BEGIN Record set

/-- `EVT_MASK_0_0` to `EVT_MASK_3_4`: five words of each host's mask (R822). -/
theorem regVal_eventMask (s : State) {k : Nat} (hk : k < 20) :
    regVal s (0x4040 + 4 * k) = (nth s.evt.masks (k / 5) 0).toNat / 2 ^ (32 * (k % 5)) % 2 ^ 32 := by
  have haddr : 0x4040 + 4 * k = 0x4000 + (0x40 + 4 * k) := by omega
  have hhost : (0x40 + 4 * k - 0x40) / 0x14 = k / 5 := by omega
  have hword : (0x40 + 4 * k - 0x40) % 0x14 / 4 = k % 5 := by omega
  rw [haddr, regVal_event s (by omega)]
  unfold regEvent
  dsimp only
  rw [if_pos (by omega), hhost, hword]

/-! ## What those arrays hold after reset -/

/-- An array of copies of the value that is read past its end holds that value at every index. -/
theorem nth_replicate_self {α : Type} (n k : Nat) (d : α) : nth (List.replicate n d) k d = d := List.getElem?_getD_replicate_default_eq _ n k

theorem regVal_cellData_reset {k : Nat} (hk : k < 16) : regVal State.reset (0x1040 + 4 * k) = 0 := by
  have hval : nth State.reset.cell.latVal k 0 = 0 := nth_replicate_self 16 k 0
  have hflags : nth State.reset.cell.latFlags k 0 = 0 := nth_replicate_self 16 k 0
  rw [regVal_cellData _ hk, hval, hflags]
  rfl

theorem regVal_auxData_reset {k : Nat} (hk : k < 8) : regVal State.reset (0x1410 + 4 * k) = 0 := by
  have hval : nth State.reset.cell.auxLat k 0 = 0 := nth_replicate_self 8 k 0
  have hflags : nth State.reset.cell.auxLatFlags k 0 = 0 := nth_replicate_self 8 k 0
  rw [regVal_auxData _ hk, hval, hflags]
  rfl

theorem regVal_balOnTime_reset {k : Nat} (hk : k < 16) : regVal State.reset (0x1810 + 4 * k) = 0 := by
  have hon : nth State.reset.bal.onT k 0 = 0 := nth_replicate_self 16 k 0
  rw [regVal_balOnTime _ hk, balEff, hon]
  rfl

/-- No switch has been on yet, so settling adds nothing (R410). -/
theorem settleAcc_reset : (settleAcc State.reset).bal.acc = List.replicate 16 0 := by decide

theorem regVal_balAcc_reset {k : Nat} (hk : k < 16) : regVal State.reset (0x1880 + 4 * k) = 0 := by
  rw [regVal_balAcc _ hk, settleAcc_reset, nth_replicate_self]
  rfl

/-- No channel has a temperature, a rate or a fault: the word is the code 0x8000 for no value (R602). -/
theorem auxTempWord_reset {k : Nat} (hk : k < 8) : auxTempWord State.reset k = 0x8000 := by
  have hbad : ∀ k < 8, auxBad State.reset k = false := by decide
  have htemp : nth State.reset.therm.auxT k none = none := nth_replicate_self 8 k none
  have hrate : nth State.reset.therm.auxRate k none = none := nth_replicate_self 8 k none
  have hdis : State.reset.therm.disagree.getLsbD k = false := BitVec.getLsbD_zero
  have hror : State.reset.therm.ror.getLsbD k = false := BitVec.getLsbD_zero
  rw [auxTempWord, htemp, hrate, hbad k hk, hdis, hror]
  rfl

theorem regVal_auxTemp_reset {k : Nat} (hk : k < 8) : regVal State.reset (0x2460 + 4 * k) = 0x8000 :=
  (regVal_auxTemp _ hk).trans (auxTempWord_reset hk)

/-- An alive channel is in its initial state, with every count 0 (R239). -/
theorem regVal_alive_reset {k : Nat} (hk : k < 32) : regVal State.reset (0x3900 + 4 * k) = 0x10000000 := by
  have hch : nth State.reset.chk.alv k {} = {} := nth_replicate_self 32 k ({} : Alv)
  rw [regVal_alive _ hk, hch]
  rfl

theorem regVal_logWindow_reset {k : Nat} (hk : k < 8) : regVal State.reset (0x3C20 + 4 * k) = 0 := by
  have hwin : ∀ k < 8, field State.reset.log.win (4 * k) 4 = 0 := by decide
  exact (regVal_logWindow _ hk).trans (hwin k hk)

theorem regVal_eventMask_reset {k : Nat} (hk : k < 20) : regVal State.reset (0x4040 + 4 * k) = 0xFFFFFFFF := by
  have hmask : ∀ h < 4, nth State.reset.evt.masks h 0 = BitVec.allOnes 160 := by decide
  have hword : ∀ j < 5, (2 ^ 160 - 1) / 2 ^ (32 * j) % 2 ^ 32 = 0xFFFFFFFF := by decide
  rw [regVal_eventMask _ hk, hmask _ (by omega), BitVec.toNat_allOnes, hword _ (Nat.mod_lt _ (by decide))]

/-- The mirror holds no snapshot yet and the link is down (R747). -/
theorem regVal_mirror_reset : ∀ k < 20, regVal State.reset (0x4800 + 4 * k) = 0 := by decide

/-- A unit has its events enabled and has run no job (R237). -/
theorem chkU_reset (n : Nat) : chkU State.reset n = {} := nth_replicate_self 4 n ({} : ChkU)
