-- ==== Sys2Proof/Syntax.lean ====
section
/-! DEFINITION. The ten instructions (30_encoding.md R74) and their parameters (R78). -/

namespace Sys2Proof

/-- The three addressing modes (R5 `NUM_MODES`, R71): mode digits 0, 1 and 2. -/
inductive Mode where
  | position
  | immediate
  | relative
  deriving DecidableEq, Repr

/-- A parameter: its mode and its parameter word (R76, R78). -/
structure Param where
  mode : Mode
  word : Word
  deriving DecidableEq, Repr

/-- One constructor per row of spec/opcode_table.json, with the parameters in the table's order. `a`, `b` and `t` are read
parameters, `d` is a write parameter (R74). A mode digit in a position the opcode does not use has no effect (R75) and is
not kept (notes/assumptions/9.md). -/
inductive Instr where
  /-- `ADD a, b, d`, opcode 1 (R91). -/
  | add (a b d : Param)
  /-- `MUL a, b, d`, opcode 2 (R92). -/
  | mul (a b d : Param)
  /-- `IN d`, opcode 3 (R97). -/
  | inp (d : Param)
  /-- `OUT a`, opcode 4 (R99). -/
  | out (a : Param)
  /-- `JNZ a, t`, opcode 5 (R101). -/
  | jnz (a t : Param)
  /-- `JZ a, t`, opcode 6 (R102). -/
  | jz (a t : Param)
  /-- `LT a, b, d`, opcode 7 (R93). -/
  | lt (a b d : Param)
  /-- `EQ a, b, d`, opcode 8 (R94). -/
  | eq (a b d : Param)
  /-- `ARB a`, opcode 9 (R104). -/
  | arb (a : Param)
  /-- `HLT`, opcode 99 (R103). -/
  | hlt
  deriving DecidableEq, Repr

/-- The number of Words an instruction occupies (R70). -/
def Instr.width : Instr → Nat
  | .add _ _ _ => 4
  | .mul _ _ _ => 4
  | .inp _ => 2
  | .out _ => 2
  | .jnz _ _ => 3
  | .jz _ _ => 3
  | .lt _ _ _ => 4
  | .eq _ _ _ => 4
  | .arb _ => 2
  | .hlt => 1

end Sys2Proof
end

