-- ==== Sys2Proof/Certificates/Slice0/Obligations.lean ====
section
/-! DEFINITION. The statements for the provers. Each docstring names the rule of spec/ it formalises, and the decision (D<n>
of 92_eei_decisions.md) or log entry it rests on where the spec marks the point as its own choice or the model chose. -/

namespace Sys2Proof.Statements
open Sys2Proof.Machine

/-- The Word of an integer literal in range. -/
def lit (z : Int) : Word := (Word.ofInt? z).getD Word.zero

/-- The state fault entry leaves (R134): the record, `STATUS = FAULTED`, and everything else as it was. -/
def faultedWith (s : State) (kind : FatalKind) (detail : Int) : State :=
  { s with status := .faulted, fault := ⟨kind, s.pc, s.mem.read s.pc.val, detail⟩ }

/-- The exact integer a parameter names as an address; an Immediate parameter names none (R54, R55). -/
def exactAddress (s : State) (p : Param) : Option Int :=
  match p.mode with
  | .position => some p.word.val
  | .immediate => none
  | .relative => some ((s.rb.val : Int) + p.word.val)

/-- The parameter's exact address is outside `[0, ADDR_MAX]` (R129 a, b). -/
def BadAddress (s : State) (p : Param) (z : Int) : Prop :=
  exactAddress s p = some z ∧ (z < 0 ∨ (Config.addrMax : Int) < z)

/-- The parameter names no address, or one in `[0, ADDR_MAX]`. -/
def GoodAddress (s : State) (p : Param) : Prop :=
  ∀ z, exactAddress s p = some z → 0 ≤ z ∧ z ≤ (Config.addrMax : Int)

/-- The four Words from `pc` on, from which an instruction is decoded (R70, R76). -/
def wordsAtPc (s : State) : List Word :=
  [s.mem.read s.pc.val, s.mem.read (s.pc.val + 1), s.mem.read (s.pc.val + 2), s.mem.read (s.pc.val + 3)]

/-- The write parameter of an instruction, with its number (R74): parameter 3 of ADD, MUL, LT and EQ, parameter 1 of IN. -/
def writeParam? : Instr → Option (Nat × Param)
  | .add _ _ d => some (3, d)
  | .mul _ _ d => some (3, d)
  | .inp d => some (1, d)
  | .out _ => none
  | .jnz _ _ => none
  | .jz _ _ => none
  | .lt _ _ d => some (3, d)
  | .eq _ _ d => some (3, d)
  | .arb _ => none
  | .hlt => none

/-- The parameters of an instruction, in order (R74). -/
def paramsOf : Instr → List Param
  | .add a b d => [a, b, d]
  | .mul a b d => [a, b, d]
  | .inp d => [d]
  | .out a => [a]
  | .jnz a p => [a, p]
  | .jz a p => [a, p]
  | .lt a b d => [a, b, d]
  | .eq a b d => [a, b, d]
  | .arb a => [a]
  | .hlt => []

/-- The cause of each fatal kind, with the detail `z` it records, in a state whose step raises it (the table of R126). -/
def HasCause (s : State) (z : Int) : FatalKind → Prop
  | .invalidOpcode => (∃ e, decode (wordsAtPc s) = .error e) ∧ z = (s.mem.read s.pc.val).val
  | .invalidWriteTarget => ∃ i k d, decode (wordsAtPc s) = .ok i ∧ writeParam? i = some (k, d) ∧ d.mode = .immediate ∧ z = k
  | .invalidAddress => ∃ i, decode (wordsAtPc s) = .ok i ∧
      ((∃ p ∈ paramsOf i, BadAddress s p z) ∨
       (∃ a p y, i ∈ [Instr.jnz a p, Instr.jz a p] ∧ readOperand s p = .ok y ∧ z = y.val ∧ z < 0) ∨
       (∃ a x, i = .arb a ∧ readOperand s a = .ok x ∧ z = s.rb.val + x.val ∧ (z < 0 ∨ (Config.addrMax : Int) < z)) ∨
       (i ≠ .hlt ∧ z = s.pc.val + i.width ∧ (Config.addrMax : Int) < z))
  | .malformedInstructionBoundary => False
  | .arithmeticOverflow => ∃ a b d x y, readOperand s a = .ok x ∧ readOperand s b = .ok y ∧
      (decode (wordsAtPc s) = .ok (.add a b d) ∧ z = x.val + y.val ∨
       decode (wordsAtPc s) = .ok (.mul a b d) ∧ z = x.val * y.val) ∧ (z < Config.wordMin ∨ Config.wordMax < z)
  | .capacityExceeded => ∃ i k d a, decode (wordsAtPc s) = .ok i ∧ writeParam? i = some (k, d) ∧
      writeAddr s k d = .ok a ∧ z = a.val ∧ s.params.memCapacity ≤ a.val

END Record set

**Work to complete**
Give back, word for word, only the lines above from the line holding "(∃ a p y, i ∈ [Instr.jnz" to the line holding "(i ≠ .hlt ∧ z", both included.

**Response below**
       (∃ a p y, i ∈ [Instr.jnz a p, Instr.jz a p] ∧ readOperand s p = .ok y ∧ z = y.val ∧ z < 0) ∨
       (∃ a x, i = .arb a ∧ readOperand s a = .ok x ∧ z = s.rb.val + x.val ∧ (z < 0 ∨ (Config.addrMax : Int) < z)) ∨
       (i ≠ .hlt ∧ z = s.pc.val + i.width ∧ (Config.addrMax : Int) < z))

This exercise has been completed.